Our friend and colleague Harry Hatry has long insisted that data is far more valuable when it’s disaggregated. In a January 2022 paper for the Urban Institute which we were honored to co-author with him, he maintained that performance data is particularly useful when you “compare the outcome values broken out (disaggregated) by demographic characteristics (e.g., by age group, race/ethnicity, gender, education level, and location—such as neighborhood, state, or other geographical location).”
Much more recently, Michael Jacobson, director of Performance and Strategy at the King County Office of Performance Strategy and Budgets pointed us to an adage he once heard: "Aggregate to communicate and disaggregate to manage."
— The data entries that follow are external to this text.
-- ==== Sys2Proof/Machine/Core.lean ====
section
/-! DEFINITION. The machine as the host runs it. -/

def Sys2Proof.core : Host.Core := { State := Sys2Proof.Machine.State, Fault := Sys2Proof.Machine.Fault, Refusal := Sys2Proof.Machine.Refusal, step := Sys2Proof.Machine.step, reset := Sys2Proof.Machine.State.reset }
end

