-- ==== Sys2Proof/Certificates/Slice0/Obligations.lean ====
section
/-! DEFINITION. The obligations: what the numbered rules of the spec, and the model's own invariants, say about this machine. -/

section
open Sys2Proof Sys2Proof.Machine
/-- Encoding and decoding agree: a well-formed instruction word comes back out of the word its class gives it, with every field (R259-R267). -/
def Obligations.DecodeInvertsEncode : Prop :=
  ∀ (i : Instr) (c : Cls), i.wf = true → i.cls = some c → decodeWord c (encode i) = some i

/-- What decoding accepts is well formed, of its class, and the only word of its instruction: no bit of the word is ignored (R259-R267). -/
def Obligations.DecodedWordsAreExact : Prop :=
  ∀ (c : Cls) (w : BitVec 64) (i : Instr), decodeWord c w = some i → i.wf = true ∧ i.cls = some c ∧ encode i = w

/-- Words written out from the encoding tables of the spec decode to the instructions they stand for (R253-R267, R281-R291). -/
def Obligations.SpecWordsDecode : Prop :=
  decodeWord .int 0x0004_0848_0E10_0000 = some (.iadd { d := 2, a := 2, b := 9, c := 0, pred := 7, pneg := false, ty := .s32, mode := 0, lsel := 0, nega := false, negb := false, sat := false, aux := 0 })
  ∧ decodeWord .flt 0x030A_0410_3552_2800 = some (.ffma { d := 5, a := 1, b := 2, c := 3, pred := 2, pneg := true, ty := .f32, mode := 2, lsel := 1, nega := false, negb := true, sat := false, aux := 0 })
  ∧ decodeWord .flt 0x800C_1794_3FC0_0000 = some (.faddImm { d := 6, a := 5, pred := 7, pneg := false, ty := .f32, imm := 0x3FC0_0000 })
  ∧ decodeWord .mem 0x0012_203A_E334_0010 = some (.ld { d := 9, base := 8, index := 7, scale := 2, pred := 7, pneg := false, ty := .n32, scope := 3, order := 1, cache := 0, offset := 16 })
  ∧ decodeWord .ctl 0x0100_0080_FFFF_FFFE = some (.bra { aux7 := 0, a := 0, pred := 1, pneg := false, sub := 0, target := 0xFFFF_FFFE })
  ∧ decodeWord .ctl 0x0F18_0380_0013_0000 = some (.rdsr { d := 12, a := 0, pred := 7, pneg := false, sreg := 0x13, imm := 0 })
  ∧ decodeWord .mma 0x0000_1838_0E04_0012 = some (.mma { d := 0, a := 6, b := 7, c := 0, pred := 7, pneg := false, imm8 := 4, ctrl := 0x12 })
  ∧ decodeWord .bem 0x0074_C000_0E00_0000 = some (.bqry { d := 58, a := 48, b := 0, c := 0, pred := 7, pneg := false, imm8 := 0, ctrl := 0 })

/-- A step advances the counters and runs the event at the head of the agenda; with none, the word that the head of the ports decodes to; with
no clause in issue, or none that decodes, what the module does of itself or the word's trap. The word of a slot is read in the class of its
slot (R255). A unit that waits within its clause gives way to the first clause in issue that can go on, and with none to what the module does
of itself. The agenda and the order in which the module acts of itself are this model's choice (assumption log 3). -/
def Obligations.StepRunsTheHead : Prop :=
  (∀ (s : State) (i : Instr) (rest : List Instr), s.agenda = i :: rest → step s = exec i { s.tick with agenda := rest })
  ∧ (∀ (s : State) (c : Issue) (rest : List Issue) (i : Instr), s.agenda = [] → s.issue = c :: rest → s.poison.rows = [] →
      (∀ u, s.unit? c.unit = some u → u.wait = .none) → c.hdr.decodeSlot c.slot (c.words.getD c.slot 0) = some i → step s = exec i s.tick)
  ∧ (∀ (s : State) (c : Issue) (u : SUnit), s.agenda = [] → s.AtHead c u → u.wait = .none →
      c.hdr.decodeSlot c.slot (c.words.getD c.slot 0) = none → step s = s.tick.trapped c u causeIllins c.wordAddr true)
  ∧ (∀ s : State, s.agenda = [] → s.issue = [] → step s = .next s.tick.idle)
  ∧ (∀ (s : State) (c d : Issue) (u x : SUnit) (before after : List Issue) (i : Instr), s.agenda = [] → s.AtHead c u → u.wait ≠ .none →
      s.issue = before ++ d :: after → (∀ j ∈ before, ∃ y, s.unit? j.unit = some y ∧ s.waitOver y = false ∧ j.unit ≠ d.unit) →
      s.unit? d.unit = some x → s.waitOver x = true → s.poison.rows = [] → d.hdr.decodeSlot d.slot (d.words.getD d.slot 0) = some i →
      step s = exec i ({ s.tick with issue := d :: s.issue.filter (·.unit != d.unit) }.updUnit d.unit (fun v => { v with wait := .none })))
  ∧ (∀ (s : State) (c : Issue) (u : SUnit), s.agenda = [] → s.AtHead c u → u.wait ≠ .none →
      (∀ j ∈ s.issue, ∃ y, s.unit? j.unit = some y ∧ s.waitOver y = false) → step s = .next s.tick.idle)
These lessons are brought into start relief by a just released report by the Census Bureau that will stop us from ever thinking that the median population of states is a truly meaningful figure. The title of the report gets right to the point: "New Census Bureau Visualization Shows Broad Variations in Age."
Consider Florida. Its median age in 2021 was 42.7, somewhat higher than next-door neighbor Georgia with a median age of 37.5. But does this mean that all of Florida is a place where retirees tend to go for low taxes and sunny weather? Not really, if you visit Leon County, with a population approaching 300,000. That county, home to the state capital, appropriately named for explorer Ponce de Leon, who is said to have sought the Fountain of Youth, has a median age of 32.1.
By wild contrast, Sumter County, Florida, has a median age of 68.3, the highest of any county in the country. No surprise there. Sumter County is effectively little more than the home of The Villages, a master-planned age-restricted community with 130,000 people and virtually no children.
Florida is not unusual, as the Census Bureau points out. Median ages ranged from county to county in practically every state. South Dakota, for example, had an extremely low median age of 23.0 in tiny Todd County, primarily home to Native Americans compared to 56.3 in Custer County.
These age ranges are of consequence for a number of reasons. For example, when states distribute finances to counties based on their total populations, it might be wise for them to take the individual counties’ median ages into account. Consider the funding that went out to counties to help them deal with Covid vaccinations, particularly in the early days of the pandemic. Given the greater likelihood of hospitalizations and deaths among older people, it would have made simple sense to look at these disaggregated figures and spend more in the counties with higher median ages.
Lumping people together into any monolith is often misleading, and age is only one example. A couple of months ago, Laura Zhang Choi, a Warren County school-board member testified to New Jersey legislators that the state would be well served by breaking down the component parts of New Jersey’s Asian American residents, according to an article in Verve Times.
She pointed the legislators to New York City as a powerful example, and according to the article she told the legislators that, “about 11% of city residents suffer from diabetes, and the rate among Asian Americans is roughly the same at 12%. But a deeper look showed an alarming figure for Indian Americans, nearly double the city average at 21%. That information disappeared when all Asian ethnicities were lumped together.”
The importance of disaggregation – for many other factors – was clearly spelled out in a recent podcast featuring Amy O’Hara, Research Professor in the Massive Data Institute at Georgetown’s McCourt School of Public Policy.
As she explained, “When we think about the way that our communities are reflected in data, the biggest regular data collection is a decennial census. Every 10 years information is pulled together about every single resident in the United States. And for that information, in order to do apportionment, you say, how many humans are there in the U.S. and that’s adequate for that purpose.
“But then, you really want to start breaking it down. What are the characteristics of these people? How many are male? How many are female? How many are old? How many are young? And you get these disaggregations of the data that were collected. The aggregate information is useful, but depending on what your policy question is, it’s not going to be useful enough.”